En 1751, le site actuel de l’église de Saint-Pierre sera définitivement établi avec la donation de son terrain par Gabriel Dejean, sur le bord de la Rivière d’Abord.

Le 1er août 1790, est crée la commune de Saint-Pierre. Elle est vaste, allant de la Rivière Saint-Etienne à celle des Remparts. Saint-Pierre prospéra grâce à l’extension de la culture du café qui permit à la ville de se bâtir et apporta une certaine richesse aux habitants jusqu’à la moitié du XVIII ème siècle.

En 1818, trois Saint-Pierrois, Frappier de Montbenoît, Augustin Motais se concertent pour mettre au point un projet de dérivation des eaux de la Rivière Saint-Etienne vers Saint-Pierre par un canal situé aux alentours de la cote 100 ( Bois d’Olive/Ligne Paradis ).

La construction du Grand Canal va mobiliser les énergies pendant plusieurs années : cinq vannes principales, 93 prises d’eau encore en service en 1959, cinq aqueducs sont construits pour franchir les ravines…. Il sera ensuite prolongé jusqu’à Grand-Bois, avec la construction d’un siphon pour traverser la rivière d’Abord.

En 1825, le Canal Saint-Etienne, long de 17 kilomètres, apporte à la commune l’abondance d’eau qui lui manquait jusqu’alors pour son développement. Elle n’avait auparavant que la source de la Rivière d’Abord pour tout approvisionnement. Les canaux apportent l’eau jusqu’au centre ville de Saint-Pierre, elle va être utilisée pour les besoins domestiques, l’alimentation de la population, les fontaines publiques, le lavoir de Casabona, mais aussi pour l’irrigation des champs de canne à sucre , pour faire tourner et refroidir les moulins des usines sucrières , elle va même produire de l’électricité en faisant tourner la dynamo de la centrale de Saint-Pierre. Le canal ne fut définitivement terminé qu’en 1827, sous l’administration de M. Marin, maire de Saint-Pierre.

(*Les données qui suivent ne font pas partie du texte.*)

theorem keepsWf_countScan (s : State) (l src : Nat) (r : LineScan) (marked : Bool) : KeepsWf s (countScan s l src r marked) :=
  keepsWf_of_dram (dram_countScan ..)

theorem keepsWf_dramRead (s : State) (l src : Nat) : KeepsWf s (dramRead s l src).2.2 := keepsWf_of_dram (dram_dramRead ..)

theorem keepsWf_lineServe (s : State) (l : Nat) (cls : Alloc) : KeepsWf s (lineServe s l cls).2.2 := by
  unfold lineServe
  dsimp only
  split
  · dsimp only
    refine keepsWf_trans ?_ (keepsWf_hitLine _ _ _ _)
    refine keepsWf_trans ?_ (keepsWf_ite _ _ _ _
      (keepsWf_trans (keepsWf_trans (keepsWf_metaWrite _ _ _) (keepsWf_dramFlag _ _ _)) (keepsWf_cachePut _ _ _)) (keepsWf_refl _))
    refine keepsWf_trans ?_ (keepsWf_ite _ _ _ _ (keepsWf_inc _ _ _) (keepsWf_refl _))
    exact keepsWf_trans (keepsWf_inc _ _ _) (keepsWf_countScan _ _ _ _ _)
  · have h := keepsWf_trans (keepsWf_inc s F.MD_CACHE_MISS_MISS_CNT (dpaMd (64 * l))) (keepsWf_dramRead _ l 0)
    exact keepsWf_trans h (keepsWf_ite _ _ _ _ (keepsWf_refl _) (keepsWf_allocate _ _ _ _))

theorem keepsWf_holdReq (s : State) (l : Nat) (r : MemReq) : KeepsWf s (holdReq s l r) := keepsWf_of_dram rfl

theorem keepsWf_lineRead (s : State) (l : Nat) (cls : Alloc) : KeepsWf s (lineRead s l cls).2.2 := by
  unfold lineRead
  split
  · exact keepsWf_lineServe _ _ _
  · exact keepsWf_holdReq _ _ _

theorem keepsWf_linesRead (s : State) (ls : List Nat) (cls : Alloc) : KeepsWf s (linesRead s ls cls).2.2 := by
  have h : ∀ (ls : List Nat) (x : List Byte × Bool × State), KeepsWf x.2.2 (ls.foldl (fun (x : List Byte × Bool × State) l =>
      let (d, p, s) := lineRead x.2.2 l cls
      (x.1 ++ d, x.2.1 || p, s)) x).2.2 := by
    intro ls
    induction ls with
    | nil => exact fun x => keepsWf_refl _
    | cons l t ih =>
      intro x w
      exact ih (_, _, _) (keepsWf_lineRead x.2.2 l cls w)
  exact h ls ([], false, s)

/-- A read of device memory keeps its canonical form. -/
theorem keepsWf_memRead (s : State) (a n : Nat) (cls : Alloc) : KeepsWf s (memRead s a n cls).2.2 := by
  unfold memRead
  split
  · exact keepsWf_of_dram rfl
  · exact keepsWf_trans (keepsWf_of_dram (t := askFirst s (linesOf a n) 0) rfl) (keepsWf_linesRead _ _ _)

theorem keepsWf_pageRead (s : State) (pg : Nat) : KeepsWf s (pageRead s pg).2 := by
  rw [pageRead, unmarked_snd]
  exact keepsWf_trans (keepsWf_of_dram (t := askFirst s _ 0) rfl) (keepsWf_linesRead _ _ .normal)

theorem keepsWf_passHolds (p : PassSt) (pg : Nat) (x : List Byte × State) : KeepsWf x.2 (passHolds p pg x) := keepsWf_of_dram rfl

theorem keepsWf_passRead (s : State) (p : PassSt) (pg : Nat) : KeepsWf s (passRead s p pg) :=
  keepsWf_trans (keepsWf_pageRead s pg) (keepsWf_passHolds p pg _)

theorem keepsWf_twinWrite (s : State) (a : Nat) : KeepsWf s (twinWrite s a) := by
  unfold twinWrite
  split
  · exact keepsWf_refl _
  · next pg _ =>
    have h : ∀ u : State, KeepsWf u { u with twin := { u.twin with w := sset 0 u.twin.w pg 3 } } := fun u => keepsWf_of_dram rfl
    have d : ∀ u : State, KeepsWf u (inc u F.TWN_CNT1_HOLD_CNT 0) := fun u => keepsWf_of_dram rfl
    dsimp only
    split
    · exact keepsWf_trans (keepsWf_ite _ _ _ _ (keepsWf_trans (d s) (keepsWf_passRead _ _ _)) (keepsWf_refl _)) (h _)
    · exact h _

theorem keepsWf_dramMerge (s : State) (l off : Nat) (bs : List Byte) (p : Bool) : KeepsWf s (dramMerge s l off bs p) := by
  unfold dramMerge
  dsimp only
  refine keepsWf_trans ?_ (keepsWf_put _ _ _ _ _ _)
  refine keepsWf_trans ?_ (keepsWf_of_dram (dram_beginWrite ..))
  split
  · exact keepsWf_refl _
  · exact keepsWf_of_dram (dram_dramRead ..)

theorem keepsWf_linePerform (s : State) (l off : Nat) (bs : List Byte) (p : Bool) (cls : Alloc) :
    KeepsWf s (linePerform s l off bs p cls) := by
  have h : KeepsWf s (scrubTouch (twinWrite s (64 * l)) l) :=
    keepsWf_trans (keepsWf_twinWrite _ _) (keepsWf_of_dram (dram_scrubTouch ..))
  have w : ∀ (u : State) (f : Fld) (n : Nat), KeepsWf u (inc u f n) := fun u f n => keepsWf_of_dram rfl
  unfold linePerform
  dsimp only
  split
  · refine keepsWf_trans h ?_
    have k := fun (u : State) (c : CLine) => keepsWf_trans (w u F.MD_CACHE_HIT_HIT_CNT (dpaMd (64 * l)))
      (keepsWf_of_dram (dram_cacheMerge _ l c off bs p))
    split
    · exact keepsWf_trans (k _ _) (keepsWf_of_dram (dram_hitLine ..))
    · exact k _ _
  · refine keepsWf_trans (keepsWf_trans h (w _ F.MD_CACHE_MISS_MISS_CNT (dpaMd (64 * l)))) ?_
    refine keepsWf_ite _ _ _ _ (keepsWf_dramMerge _ _ _ _ _) (keepsWf_ite _ _ _ _ (keepsWf_allocate _ _ _ _) ?_)
    exact keepsWf_trans (keepsWf_of_dram (dram_dramRead _ l 0)) (keepsWf_trans (keepsWf_allocate _ _ _ _)
      (keepsWf_of_dram (dram_cacheMerge ..)))

theorem keepsWf_lineWrite (s : State) (l off : Nat) (bs : List Byte) (p : Bool) (cls : Alloc) :
    KeepsWf s (lineWrite s l off bs p cls) := by
  unfold lineWrite
  exact keepsWf_ite _ _ _ _ (keepsWf_linePerform _ _ _ _ _ _) (keepsWf_holdReq _ _ _)

theorem keepsWf_linesWrite (s : State) (a : Nat) (bs : List Byte) (p : Bool) (cls : Alloc) : KeepsWf s (linesWrite s a bs p cls) :=
  keepsWf_foldl (fun s (x : Nat × Nat × List Byte) => lineWrite s x.1 x.2.1 x.2.2 p cls)
    (fun s x => keepsWf_lineWrite s x.1 x.2.1 x.2.2 p cls) _ s

/-- A write of device memory keeps its canonical form. -/
theorem keepsWf_memWrite (s : State) (a : Nat) (bs : List Byte) (p : Bool) (cls : Alloc) : KeepsWf s (memWrite s a bs p cls) := by
  unfold memWrite
  split
  · exact keepsWf_of_dram rfl
  · exact keepsWf_trans (keepsWf_of_dram (t := askFirst s (linesOf a bs.length) 1) rfl) (keepsWf_linesWrite _ _ _ _ _)

theorem keepsWf_portRead (s : State) (r : MemRead) : KeepsWf s (portRead s r).2.2 := by
  unfold portRead
  split
  · split
    · exact keepsWf_of_dram rfl
    · exact keepsWf_memRead _ _ _ _
  · exact keepsWf_memRead _ _ _ _

theorem keepsWf_portWrite (s : State) (w : MemWrite) : KeepsWf s (portWrite s w) := by
  unfold portWrite
  split
  · split
    · exact keepsWf_of_dram rfl
    · exact keepsWf_memWrite _ _ _ _ _
  · exact keepsWf_memWrite _ _ _ _ _

theorem keepsWf_devRead (s : State) (a n : Nat) : KeepsWf s (devRead s a n).2.2 := keepsWf_memRead _ _ _ _

theorem keepsWf_devWrite (s : State) (a : Nat) (bs : List Byte) : KeepsWf s (devWrite s a bs) := keepsWf_memWrite _ _ _ _ _

theorem keepsWf_setXlt (s : State) (d : Nat) (l : List XltEntry) : KeepsWf s (setXlt s d l) := keepsWf_of_dram rfl

/-! ### Translated accesses keep the form -/

theorem keepsWf_walkFrom (va : Nat) : ∀ (level t : Nat) (s : State), KeepsWf s (walkFrom s va level t).2 := by
  intro level
  induction level with
  | zero =>
    intro t s
    have h := keepsWf_devRead s (t + 8 * walkIndex va 0) 8
    unfold walkFrom
    dsimp only
    split
    · exact h
    · split
      · exact h
      · split
        · exact h
        · exact h
  | succ n ih =>
    intro t s
    have h := keepsWf_devRead s (t + 8 * walkIndex va (n + 1)) 8
    unfold walkFrom
    dsimp only
    split
    · exact h
    · split
      · exact h
      · split
        · exact h
        · split
          · exact h
          · generalize (if n = 0 then 256 else 4096) = size
            split
            · exact h
            · exact keepsWf_trans h (ih _ _)

theorem keepsWf_walk (s : State) (root va : Nat) : KeepsWf s (walk s root va).2 := keepsWf_walkFrom va 3 root s

theorem keepsWf_walkAccess (s : State) (root va : Nat) (acc : Access) : KeepsWf s (walkAccess s root va acc).2 := by
  have h := keepsWf_walk s root va
  unfold walkAccess
  split
  · next e => rw [e] at h; dsimp only; split
              · exact h
              · split
                · exact h
                · exact h
  · exact h

theorem keepsWf_translate (s : State) (die k va : Nat) (acc : Access) : KeepsWf s (translate s die k va acc).2 := by
  unfold translate
  dsimp only
  split
  · exact keepsWf_refl _
  · have h := keepsWf_walkAccess s (ctxOf s k).ptRoot va acc
    split
    · next e => rw [e] at h; exact keepsWf_trans h (keepsWf_setXlt _ _ _)
    · next e => rw [e] at h; exact h

theorem keepsWf_translateRange (die k : Nat) (acc : Access) : ∀ (l : List (Nat × Nat)) (s : State),
    KeepsWf s (translateRange s die k acc l).2 := by
  intro l
  induction l with
  | nil => exact fun s => keepsWf_refl _
  | cons x t ih =>
    intro s
    have h := keepsWf_translate s die k x.1 acc
    unfold translateRange
    split
    · next e =>
      rw [e] at h
      split
      · next e2 =>
        have h2 := congrArg Prod.snd e2
        dsimp only at h2
        exact keepsWf_trans h (h2 ▸ ih _)
      · exact keepsWf_trans h (ih _)
    · next e => rw [e] at h; exact h

theorem keepsWf_readPieces (cg : Word32) (cls : Alloc) (ps : List (Nat × Nat)) (s : State) :
    KeepsWf s (readPieces s cg cls ps).2.2 := by
  have h : ∀ (ls : List (Nat × Nat)) (x : List Byte × Bool × State), KeepsWf x.2.2
      (ls.foldl (fun (x : List Byte × Bool × State) p =>
        let (b, q, s) := portRead x.2.2 ⟨BitVec.ofNat 40 p.1, p.2, some cg, cls⟩
        (x.1 ++ b, x.2.1 || q, s)) x).2.2 := by
    intro ls
    induction ls with
    | nil => exact fun x => keepsWf_refl _
    | cons l t ih =>
      intro x w
      have h1 := keepsWf_portRead x.2.2 ⟨BitVec.ofNat 40 l.1, l.2, some cg, cls⟩ w
      exact ih (_, _, _) h1
  exact h ps ([], false, s)

theorem keepsWf_writePieces (cg : Word32) (cls : Alloc) (p : Bool) : ∀ (ps : List (Nat × Nat)) (bs : List Byte) (s : State),
    KeepsWf s (writePieces s cg cls p ps bs) := by
  intro ps
  induction ps with
  | nil => exact fun _ s => keepsWf_refl _
  | cons x t ih => exact fun bs s => keepsWf_trans (keepsWf_portWrite s _) (ih _ _)

theorem keepsWf_dvaRead (s : State) (die k va n : Nat) (cls : Alloc) : KeepsWf s (dvaRead s die k va n cls).2 := by
  have h := keepsWf_translateRange die k .read (vaPieces (n + 1) va n) s
  unfold dvaRead
  split
  · next e => rw [e] at h; exact keepsWf_trans h (keepsWf_readPieces _ _ _ _)
  · next e => rw [e] at h; exact h

theorem keepsWf_dvaWrite (s : State) (die k va : Nat) (bs : List Byte) (p : Bool) (cls : Alloc) :
    KeepsWf s (dvaWrite s die k va bs p cls).2 := by
  have h := keepsWf_translateRange die k .write (vaPieces (bs.length + 1) va bs.length) s
  unfold dvaWrite
  split
  · next e => rw [e] at h; exact keepsWf_trans h (keepsWf_writePieces _ _ _ _ _ _)
  · next e => rw [e] at h; exact h
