-- ==== Sys2Proof/Tests/Slice0.lean ====
section
/-! SUPPORT. Tests/Slice0.lean: the smoke test of well-formedness, and for each statement states and operands that meet the
hypotheses of its clauses. -/

namespace Sys2Proof.Tests

open Sys2Proof Sys2Proof.Machine

set_option Elab.async false

/-! ### Helpers -/

/-- Fields written on a state. -/
def with1 (s : State) (l : List (Fld × Nat × Nat)) : State := putFields s l

/-- Core 0 runs virtual core 0 of context 1, with registers and one segment of SPM. -/
def k0 : CoreSt :=
  { CoreSt.reset with
    bound := some ⟨1, 0, 0⟩
    partLen := 1
    g := [(1, 5), (2, 7), (3, 64), (4, 0xFFFFFFFFFFFFFFFF), (5, 3), (63, 0x40)]
    p := [(1, 0xFF), (2, 0xF0F0)]
    pc := 0x110
    hdr := 0x100 }

/-- The state after reset with every MD filled. -/
def filled : State := (List.range 8).foldl (fun s m => setF s F.MD_STS_FILL_DONE m 1) State.reset

/-- The state with core 0 as `k`, running. -/
def on0 (k : CoreSt) : State := setF (setCore filled 0 k) F.CORE_STS_STATE 0 1

def s0 : State := on0 k0

/-- Scalar syllable with p0, result 6, sources 1 and 2. -/
def y0 : SSyl := ⟨0, false, 6, 1, 2, false, 0⟩

/-- 512 bits of a descriptor in the SPM partition (Table 8.2): base, format, layout, sizes 0 and 1, stride or LM1, SCOFS. -/
def descOf (base fmt layout n m st sc : Nat) : BitVec 512 :=
  BitVec.ofNat 512 (base + fmt * 2 ^ 64 + 2 * 2 ^ 68 + layout * 2 ^ 74 + 2 * 2 ^ 76 + (n - 1) * 2 ^ 96 + (m - 1) * 2 ^ 120 +
    st * 2 ^ 240 + sc * 2 ^ 456)

/-- A valid descriptor register with these bits, of region 0. -/
def regOf (raw : BitVec 512) : DescReg := ⟨true, raw, true, true, 0, 0⟩

/-- FP32, 4 by 2 at 0x1000. -/
def dFp : BitVec 512 := descOf 0x1000 0 0 4 2 4 0

/-- INT32, `n` elements at `base`, rank 1. -/
def descIx (base n : Nat) : BitVec 512 :=
  BitVec.ofNat 512 (base + 0xB * 2 ^ 64 + 2 ^ 68 + 2 * 2 ^ 76 + (n - 1) * 2 ^ 96)

/-- A queue descriptor (Table 10.1): ring at 0x1_0000, completions at 0x1_1000, 16 entries, class, context 1, flags. -/
def qd (cls flags : Nat) : List Byte :=
  leBytes 8 0x10000 ++ leBytes 8 0x11000 ++ leBytes 1 4 ++ leBytes 1 cls ++ leBytes 2 1 ++ leBytes 2 3 ++ leBytes 1 flags ++
    leBytes 1 0 ++ leBytes 4 50 ++ leBytes 36 0

/-- An entry (Table 10.3): opcode, flags, NOTBEFORE, body. -/
def ent (op fl nb : Nat) (body : List Byte) : List Byte :=
  leBytes 1 op ++ leBytes 1 fl ++ leBytes 2 0 ++ leBytes 4 0xABCD ++ leBytes 8 nb ++ (body ++ leBytes 48 0).take 48

/-- An outstanding entry at a stage. -/
def eOf (raw : List Byte) (stage : Nat) : EntrySt :=
  { raw := raw, phase := true, stage := stage, slot := none, epoch := 0, adapter := none, poison := false, engNs := 0,
    poster := none, prog := 0 }

/-- A queue in a state with outstanding entries. -/
def qOf (st cls flags : Nat) (es : List (Nat × EntrySt)) : QueueSt :=
  { QueueSt.reset with
    state := st
    desc := qd cls flags
    head := es.length
    mtail := es.length
    entries := es.map (fun e => (e.1, some e.2))
    order := es.map (fun e => e.1) }

/-- Context 1 is ACTIVE with four virtual cores on CD 0, and pages 1 and 2 of its space are translated at CD 0 and the IOD. -/
def ctx1 : CtxSt := { CtxSt.reset with state := 1, ncore := 4, cdmask := 1, ptRoot := 0x100000 }

def mapped (s : State) : State :=
  let l : List XltEntry := [⟨1, 0, 1, false, 0x50000, true, true, true⟩, ⟨1, 0, 2, false, 0x60000, true, true, true⟩]
  { s with ctxs := [(1, ctx1)], xlt := [(0, l), (8, l)] }

/-- The page table of context 1 at 0x10_0000: pages 1 and 2 map to 0x5_0000 and 0x6_0000, readable, writable, pinned. -/
def tables (s : State) : State :=
  devWrite (devWrite (devWrite (devWrite s 0x100000 (leBytes 8 0x101001)) 0x101000 (leBytes 8 0x102001)) 0x102000
    (leBytes 8 0x103001)) 0x103008 (leBytes 8 (0x50000 + 23) ++ leBytes 8 (0x60000 + 23))


/-- The next state of an outcome. -/
def out (o : Host.Outcome State Fault Refusal) : State :=
  match o with
  | .next t => t
  | _ => State.reset

/-- The outcome is a next state. -/
def isNext (o : Host.Outcome State Fault Refusal) : Bool :=
  match o with
  | .next _ => true
  | _ => false

/-- A syllable of core 0 issues and acts. -/
def act0 (s : State) (y : Syl) : Bool := decide (Acts s 0 y)

/-- A unit operation without effects. -/
def noOp : UnitOp := ⟨[], [], [], none, none, true, false, 0, false⟩

/-- A transfer of core 0. -/
def oneXfer : Xfer := newXfer s0 0 k0 .cpy ⟨0, false, 0, 0, 0, 0, 3⟩

/-- The syllable is ready and acts, but is given a stop cause. -/
def ready0 (s : State) (y : Syl) : Bool := decide (Ready s 0 y) && sylActs (coreOf s 0) y && (coreOf s 0).reports == []

/-- Admitted of entry (7, 0) as a Bool. -/
def admittedB (s : State) (cls op : Nat) (e : EntrySt) : Bool :=
  entryOf s 7 0 == some e && e.stage == 3 && qClass (queueOf s 7).desc == cls && entOp e.raw == op

/-- A work item of entry (7, 0) on virtual core 0 of context 1. -/
def item0 : WorkItem := ⟨7, 0, 1, 0, 1, 0, 0, 0, 0, 0, []⟩

/-- What the statements about memory ask of a cached line, for a clean line free of errors. -/
def lineB (s : State) (l : Nat) (c : CLine) : Bool :=
  c.data.length == 64 && (c.dirty || ((scanLine c.data (cacheDiff c) allGranules).data == storedLine s l && !c.poison &&
    !voteFlag (sget 0 s.dramPoison l) &&
    allGranules.all (fun g => decodeDiff (cacheDiff c g) != .bad && decodeDiff (dramDiff s l g) != .bad)))

/-- Every cached line passes. -/
def cacheB (s : State) : Bool := s.cache.all (fun e => match e.2 with | some c => lineB s e.1 c | none => true)
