-- ==== Sys2Proof/Machine/Mem.lean ====
section
/-! DEFINITION. Accesses to memory below the level of an instruction: buffered stores and releases (R236, R237, R319), the
race check (R325), reads through the L1 (R86), and where a lane's address lies (R69 to R76, R233). -/

namespace Sys2Proof.Machine

/-! ### Scratchpads -/

/-- Marks the granules of `n` bytes of a scratchpad. -/
def Fold.markScr (x : Fold) (off n : Nat) (m : Option RaceMark) : Fold :=
  { x with scrMark := (List.range ((off + n - 1) / 32 + 1 - off / 32)).foldl (fun t i => Map.set RaceMark.clear t (off / 32 + i) (m.getD RaceMark.clear)) x.scrMark }

def Fold.scrBytesAt (x : Fold) (off n : Nat) : List Byte := (List.range n).map fun i => Map.get 0 x.scr (off + i)

def Fold.setScr (x : Fold) (off : Nat) (bs : List Byte) : Fold :=
  { x with scr := (bs.zipIdx).foldl (fun m p => Map.set 0 m (off + p.2) p.1) x.scr }

/-! ### Performing buffered effects at their homes -/

/-- Two owners are one party: the same stream or card, or flocks of one fold that share a thread. -/
def Owner.meets : Owner → Owner → Bool
  | .flock u a b, .flock v c d => u == v && decide (a < d) && decide (c < b)
  | .stream u, .stream v => u == v
  | .card c, .card d => c == d
  | _, _ => false

/-- The fold whose flock or stream an owner is. -/
def Owner.fold? : Owner → Option Nat
  | .flock u _ _ => some u
  | .stream u => some u
  | .card _ => none

/-- Two owners belong to one fold. -/
def Owner.mates (o p : Owner) : Bool := o.fold?.isSome && o.fold? == p.fold?

def Pend.len (p : Pend) : Nat :=
  match p.kind with
  | .write bs => bs.length
  | .update _ ty _ _ => ty.bytes
  | .release _ _ _ => 0

/-- Bytes `n` at a location overlap those of an entry. -/
def Pend.overlaps (p : Pend) (loc : Loc) (n : Nat) : Bool :=
  match p.loc, loc with
  | .mem a, .mem b => decide (a < b + n) && decide (b < a + p.len)
  | .scr u a, .scr v b => u == v && decide (a < b + n) && decide (b < a + p.len)
  | .win u q a, .win v r b => u == v && q == r && decide (a < b + n) && decide (b < a + p.len)
  | _, _ => false

/-- Bytes `n` at a location lie in a line, or a granule of a scratchpad, that the entry touches (R108). -/
def Pend.sameLine (p : Pend) (loc : Loc) (n : Nat) : Bool :=
  match p.loc, loc with
  | .mem a, .mem b => decide (a / 64 ≤ (b + n - 1) / 64) && decide (b / 64 ≤ (a + p.len - 1) / 64)
  | .scr u a, .scr v b => u == v && decide (a / 32 ≤ (b + n - 1) / 32) && decide (b / 32 ≤ (a + p.len - 1) / 32)
  | _, _ => false

def Pend.isRelease (p : Pend) : Bool :=
  match p.kind with
  | .release _ _ _ => true
  | _ => false

def Pend.holds (p : Pend) : Bool :=
  match p.kind with
  | .release _ h _ => h
  | _ => false

/-- The rise of the phase that an ordered store or atomic makes once every lane of it has written (R237, R249). -/
def Pend.isRaise (p : Pend) : Bool :=
  match p.kind with
  | .release _ h r => !h && r
  | _ => false

def Pend.isUpdate (p : Pend) : Bool :=
  match p.kind with
  | .update _ _ _ _ => true
  | _ => false

/-- A store updates a present L1 line of its core (R86). -/
def Core.patchL1 (c : Core) (k : Nat) (bs : List Byte) : Core :=
  { c with l1 := c.l1.map fun l =>
      if l.num = k / 64 then { l with data := l.data.take (k % 64) ++ bs ++ l.data.drop (k % 64 + bs.length) } else l }

def Core.dropLine (c : Core) (num : Nat) : Core := { c with l1 := c.l1.filter (·.num ≠ num) }

/-- Words of a window of region 0 or 2 (Table 3.6). -/
def Fold.setWin (x : Fold) (region off : Nat) (bs : List Byte) : Fold :=
  (List.range (bs.length / 4)).foldl (fun y j =>
    let w := off / 4 + j
    let v := BitVec.ofNat 32 (ofLe ((bs.drop (4 * j)).take 4))
    if region = 0 then { y with v := Map.set 0 y.v w v } else y.setAcc (w / 256) (w % 256) v) x

/-- Bytes of a window of region 0 or 2. -/
def Fold.winBytes (x : Fold) (region off n : Nat) : List Byte :=
  (List.range (n / 4)).flatMap fun j =>
    let w := off / 4 + j
    leBytes 4 (if region = 0 then Map.get 0 x.v w else x.accW (w / 256) (w % 256)).toNat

Patrimoine réunionnais, épreuve de luxe.

En 1826, la commune compte 30 229 habitants, soit rien que moins que le tiers de la population totale de l’île. Le plan le plus complet de la ville au milieu du 19ème siècle est celui de Louis Maillard (1857).

En 1838, De Ferrières, ingénieur colonial, propose la création d’un port de cabotage et le creusement d’un bassin de carénage; mais ce fut seulement avec le gouverneur Louis Henri Hubert Delisle que commença véritablement le travail.

En décembre 1853, M. Hubert Delisle, alors gouverneur de la Colonie, écrivait au ministère de la marine qu’il croyait possible de créer un port à Saint-Pierre. En février 1854, le Conseil municipal de Saint-Pierre votait une première allocation de 5 000 francs, et le 12 mars suivant, M. Hubert Delisle posait la première pierre de la jetée Ouest. Le 30 août de la même année, la jetée Est fut commencé, et quelques temps après, l’épi qui protège la petite darse.

Bien que dirigés par de bons ingénieurs, successivement, Bonnin, Maillard et Prozinski, les travaux avancèrent lentement entravés par des difficultés de toutes sortes.

Ces travaux consistaient en deux jetées enracinées sur les coraux à l’Est et à l’Ouest de l’entrée du bassin. La longueur de la jetée Ouest est de 293 mètres, celle de la jetée Est de 327 mètres ; l’épi a une longueur de 98 mètres, l’enceinte du bassin est de 245 mètres.

Les années s’annonçaient mauvaises pour la Colonie et, en 1867, le Conseil Général décida d’abandonner les travaux du port de Saint-Pierre. L’année suivante la commune les reprit, emprunta, s’endetta. Les travaux traînèrent longtemps encore ; les engins commandés n’arrivèrent qu’en 1882. Enfin en 1883 des bateaux de 150 tonneaux entrent dans le port et en octobre le vaisseau américain le Lyman, jaugeant 569 tonneaux mouille dans le bassin.

Le port se termine en 1886; la dette de la ville est énorme. Dès cette époque, le port de la Pointe des Galets est ouvert. Celui de Saint-Pierre restait difficile et la rade était mauvaise ; il donna pendant quelques années un certain essor à la ville mais sans que les profits soient en rapport avec les investissements. Le port fut abandonné, il s’ensabla et les coraux envahirent la passe ; il resta accessible aux petits bateaux, le trafic se faisant au large avec chalands et remorqueurs.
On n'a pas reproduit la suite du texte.